=== Given data ===

-- ==== Sys2Proof/Machine/State.lean ====
section
/-! DEFINITION. The state of the block: every register, queue, counter and pin the spec gives it, as plain data, with
the reset value of each field as its default, and State.reset. A docstring names the register or field, its width, the
file and rule of spec/ that gives it, and its reset value. -/

namespace Sys2Proof.Machine

/-- Why the model stops with a fault. -/
inductive Fault where
  /-- Raised by every command whose operands name something outside the hardware (a port, ring, target or tag that does
  not exist, or a value wider than its field): such a command cannot be given. Safe. -/
  | badOperand
  deriving DecidableEq, Repr

/-- Why the model gives a command no meaning. -/
inductive Refusal where
  /-- Raised by an arm of exec that has no meaning yet. Safe. -/
  | notModelled (mnemonic : String)
  deriving DecidableEq, Repr

/-! ### Pins, straps and the control port -/

/-- The chip's straps, input levels and the control port's last response. -/
structure Chip where
  /-- GX_INSTANCE.INSTANCE, strap GX_INSTANCE_ID sampled at GX_PORST_N deassertion (2 bits; 02 R48). Reset DESIGN CHOICE 0 (the strap's level), log 4. -/
  instId : Nat := 0
  /-- GX_INSTANCE.GROUP_M1, strap GX_GROUP_SIZE sampled at GX_PORST_N deassertion (2 bits; 02 R48). Reset DESIGN CHOICE 0 (solo), log 4. -/
  groupM1 : Nat := 0
  /-- I3C_SADDR, the static address strap (7 bits; 02 R60). Reset DESIGN CHOICE 0, log 4. -/
  i3cSaddr : Nat := 0
  /-- JTAG_MFR, the manufacturer field of IDCODE (11 bits; 02 R61). Reset DESIGN CHOICE 0, log 4. -/
  jtagMfr : Nat := 0
  /-- Level of GX_PORST_N, active low (1 bit; 02 R55). Reset 1: deasserted. -/
  porstN : Bool := true
  /-- Level of GX_RST_N as filtered, active low (1 bit; 02 R55). Reset 1: deasserted. -/
  rstN : Bool := true
  /-- The keeper domain has completed initialisation (1 bit; 02 R56). Reset 0. -/
  keeperInit : Bool := false
  /-- ROOT_KEY_HASH input (384 bits as a number; 02 R62). Reset DESIGN CHOICE 1, log 4. -/
  rootKeyHash : Nat := 1
  /-- ROOT_KEY_VALID input (1 bit; 02 R62). Reset 1 (the integrator's duty of R62). -/
  rootKeyValid : Bool := true
  /-- TEST_MODE input as filtered (1 bit; 02 R61). Reset DESIGN CHOICE 0, log 4. -/
  testMode : Bool := false
  /-- GX_SAFE_REQ input as filtered (1 bit; 02 R53). Reset DESIGN CHOICE 0, log 4. -/
  safeReq : Bool := false
  /-- CT_RSP_CODE of the last control-port response (2 bits; 02 R41). Reset 0. -/
  rspCode : Nat := 0
  /-- CT_RSP_RDATA of the last control-port response (32 bits; 02 R41). Reset 0. -/
  rspData : Nat := 0
  /-- PLAN_SYNC_OUT: time base at which its 8 us pulse ends; the pin is 1 before it (1 output pin; 02 R56, 07 R249). Reset 0, the pin
  low. -/
  planSyncEnd : Nat := 0
  /-- Test mode in force since the last level-2 grant (1 bit; 02 R61). Reset 0. -/
  testGranted : Bool := false
  /-- The model's own counter that numbers free values (no field of the spec; log 5). Reset DESIGN CHOICE 0, log 5. -/
  freeCtr : Nat := 0
  deriving DecidableEq, Repr

/-! ### Power, clocks, supplies, heat -/

/-- The device power states (03 R70); `enteringKeep` is steps 1-3 of R73. -/
inductive PwrState where
  | keep | standby | ready | run | enteringKeep
  deriving DecidableEq, Repr

/-- One fast clock's handshake and monitor (03 R79, R80, R97). -/
structure ClkState where
  /-- CLK_CTL.SS_EN, driving xCLK_SS_EN (1 bit; 03 R97). Reset 0. -/
  ssEn : Bool := false
  /-- CLK_STAT.REQ, the level of xCLK_REQ (1 bit; 03 R97). Reset 0. -/
  req : Bool := false
  /-- CLK_STAT.ACK, the level of xCLK_ACK (1 bit; 03 R97). Reset 0. -/
  ack : Bool := false
  /-- CLK_EVT.LOST (1 bit; 03 R97). Reset 0. -/
  lost : Bool := false
  /-- The last monitor window was out of range (1 bit; 03 R80). Reset 0. -/
  bad : Bool := false
  /-- The clock is LOST now, so its reaction has been taken (1 bit; 03 R80). Reset 0. -/
  down : Bool := false
  deriving DecidableEq, Repr

/-- One supply rail: request, supply-good input, monitor conditions (03 R84, R97). -/
structure RailState where
  /-- RAIL_x_REQ (1 bit; 03 R75). Reset 0. -/
  req : Bool := false
  /-- PG_x (1 bit; 03 R84). Reset 0. -/
  pg : Bool := false
  /-- Level of the warning comparator (1 bit; 03 R84). Reset 0. -/
  warn : Bool := false
  /-- Level of the failure comparator (1 bit; 03 R84). Reset 0. -/
  fail : Bool := false
  /-- The rail has been good since it was requested, so its monitor acts (1 bit; 03 R84). Reset 0. -/
  up : Bool := false
  /-- SUPPLY_EVT.x_WARN (1 bit; 03 R97). Reset 0. -/
  evtWarn : Bool := false
  /-- SUPPLY_EVT.x_FAIL (1 bit; 03 R97). Reset 0. -/
  evtFail : Bool := false
  deriving DecidableEq, Repr

/-- SUPPLY_STAT.x_WARN: the warning of a rail whose monitor acts (03 R84, R97). -/
def RailState.warns (r : RailState) : Bool := r.up && r.warn

/-- SUPPLY_STAT.x_FAIL: its failure, which a supply-good input at 0 is too (03 R84, R97). -/
def RailState.fails (r : RailState) : Bool := r.up && (r.fail || !r.pg)

/-- Where the wake of R75 stands. -/
inductive WakeStep where
  | idle | cause | rails | clocks | booting
  deriving DecidableEq, Repr

/-- Power, clocks, supply monitors and thermal sensors (03 R70-R97). -/
structure Power where
  /-- PWR_STATE.STATE (3 bits; 03 R97). Reset 3, read as 1 until the wake ends (R45). -/
  state : PwrState := .ready
  /-- PWR_STATE.BLOCKED for a STANDBY target that is out of reach (1 bit, keeper; 03 R72, R97). Reset 0. -/
  blocked : Bool := false
  /-- PWR_STATE.BLOCKED for a refused KEEP target (1 bit, keeper; 03 R73, R97). Reset 0. -/
  keepRefused : Bool := false
  /-- PWR_TARGET.TARGET (2 bits, keeper; 03 R97). Reset 3. -/
  target : Nat := 3
  /-- A write of PWR_TARGET made in KEEP or during a wake is to take effect in READY (1 bit; 02 R45). Reset 0. -/
  targetStored : Bool := false
  /-- OPP_CTL.SLOWEST (2 bits; 03 R97). Reset 2. -/
  slowest : Nat := 2
  /-- OPP_CTL.FASTEST (2 bits; 03 R97). Reset 0. -/
  fastest : Nat := 0
  /-- The point on OPP_REQ, which OPP_STAT.PENDING shows (2 bits, the output's reset is GX_PORST_N's; 02 R55, 03 R97). Reset 0. -/
  oppPending : Nat := 0
  /-- The last acknowledged point, which OPP_STAT.CURRENT shows (2 bits; 03 R97, R551). Reset 0. -/
  oppCurrent : Nat := 0
  /-- OPP_STAT stands at its reset value since a GX_RST_N (1 bit; 03 R97, 00 R8; log 103). Reset 0. -/
  oppStatReset : Bool := false
  /-- The point a missing OPP_ACK returns to (2 bits; 03 R83). Reset 0 (OPP_REQ's reset value). -/
  oppPrev : Nat := 0
  /-- An OPP_ACK is awaited (1 bit; 03 R83). Reset 0. -/
  oppWait : Bool := false
  /-- The change under way is the return after a missing OPP_ACK (1 bit; 03 R551). Reset 0. -/
  oppReturn : Bool := false
  /-- Booking stays at the slower of this point and the current one until an OPP_ACK is seen (2 bits; 03 R551). Reset none. -/
  oppBookAt : Option Nat := none
  /-- The point to request at the next press-period boundary (2 bits; 03 R83). Reset none. -/
  oppWanted : Option Nat := none
  /-- CLK_CTL, CLK_STAT, CLK_EVT bytes of ACLK (03 R97). Reset 0. -/
  aclk : ClkState := {}
  /-- CLK_CTL, CLK_STAT, CLK_EVT bytes of VCLK (03 R97). Reset 0. -/
  vclk : ClkState := {}
  /-- CLK_CTL, CLK_STAT, CLK_EVT bytes of MCLK (03 R97). Reset 0. -/
  mclk : ClkState := {}
  /-- CLK_CTL, CLK_STAT, CLK_EVT bytes of CCLK (03 R97). Reset 0. -/
  cclk : ClkState := {}
  /-- VDD_ARRAY: request, PG and monitor bits (6 bits; 03 R97). Reset 0. -/
  array : RailState := {}
  /-- VDD_CTRL: request, PG and monitor bits (6 bits; 03 R97). Reset 0. -/
  ctrl : RailState := {}
  /-- VDD_MRAM: request, PG and monitor bits (6 bits; 03 R97). Reset 0. -/
  mram : RailState := {}
  /-- VDD_KEEP: monitor bits (4 bits; 03 R97). Reset 0; it has no request and no supply-good input, so it always counts as good. -/
  keep : RailState := { up := true, pg := true }
  /-- DROOP_SKIP_CNT (32 bits; 03 R97). Reset 0. -/
  droopSkips : Nat := 0
  /-- Time base up to which the droop skip has been counted (64 bits; 03 R86). Reset 0. -/
  droopMark : Nat := 0
  /-- Time in ns of this slot under the VDD_ARRAY warning (16 bits; 03 R86). Reset 0. -/
  slotDroopNs : Nat := 0
  /-- The over-long droop of this slot has been reported (1 bit; 03 R86). Reset 0. -/
  slotDroopRaised : Bool := false
  /-- The warning that lasts has reported a droop beyond 1 us (1 bit; 03 R86, 14 R465). Reset 0. -/
  droopReported : Bool := false
  /-- THERM_STAT.STAGE (2 bits; 03 R97). Reset 0. -/
  stage : Nat := 0
  /-- THERM_STAT.TJ_MAX in quarter degrees (s16; 03 R97). Reset 0. -/
  tjMax : Int := 0
  /-- THERM_STAT of the last reading, which MG_THERM shows while VDD_ARRAY is off (18 bits; 16 R529). Reset 0. -/
  thermKept : Nat := 0
  /-- CDC_OVR.STAMP (1 bit; 03 R97). Reset 0. -/
  ovrStamp : Bool := false
  /-- CDC_OVR.I3C_RX (1 bit; 03 R97). Reset 0. -/
  ovrRx : Bool := false
  /-- CDC_OVR.I3C_TX (1 bit; 03 R97). Reset 0. -/
  ovrTx : Bool := false
  /-- WAKE_TIMER in milliseconds (32 bits, keeper; 03 R97). Reset 0. -/
  wakeTimer : Nat := 0
  /-- Time base at the last entry of KEEP, from which WAKE_TIMER counts (64 bits; 03 R74). Reset 0. -/
  keepSince : Nat := 0
  /-- WAKE_CAUSE bits 2:0 (3 bits, keeper; 03 R97). Reset 0. -/
  wakeCause : Nat := 0
  /-- A wake cause awaits GX_RST_N or keeper initialisation (1 bit; 03 R74). Reset 1: deassertion of GX_RST_N is a wake cause. -/
  wakePending : Bool := true
  /-- The step of the wake sequence (3 bits; 03 R75). Reset `cause`: the reset's own wake has not yet raised the rails. -/
  wake : WakeStep := .cause
  deriving DecidableEq, Repr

=== Work to complete ===
Lines from the start of the material above through the line containing "the reset value" are to be duplicated exactly, and only those.

=== Written answer ===
-- ==== Sys2Proof/Machine/State.lean ====
section
/-! DEFINITION. The state of the block: every register, queue, counter and pin the spec gives it, as plain data, with
the reset value of each field as its default, and State.reset. A docstring names the register or field, its width, the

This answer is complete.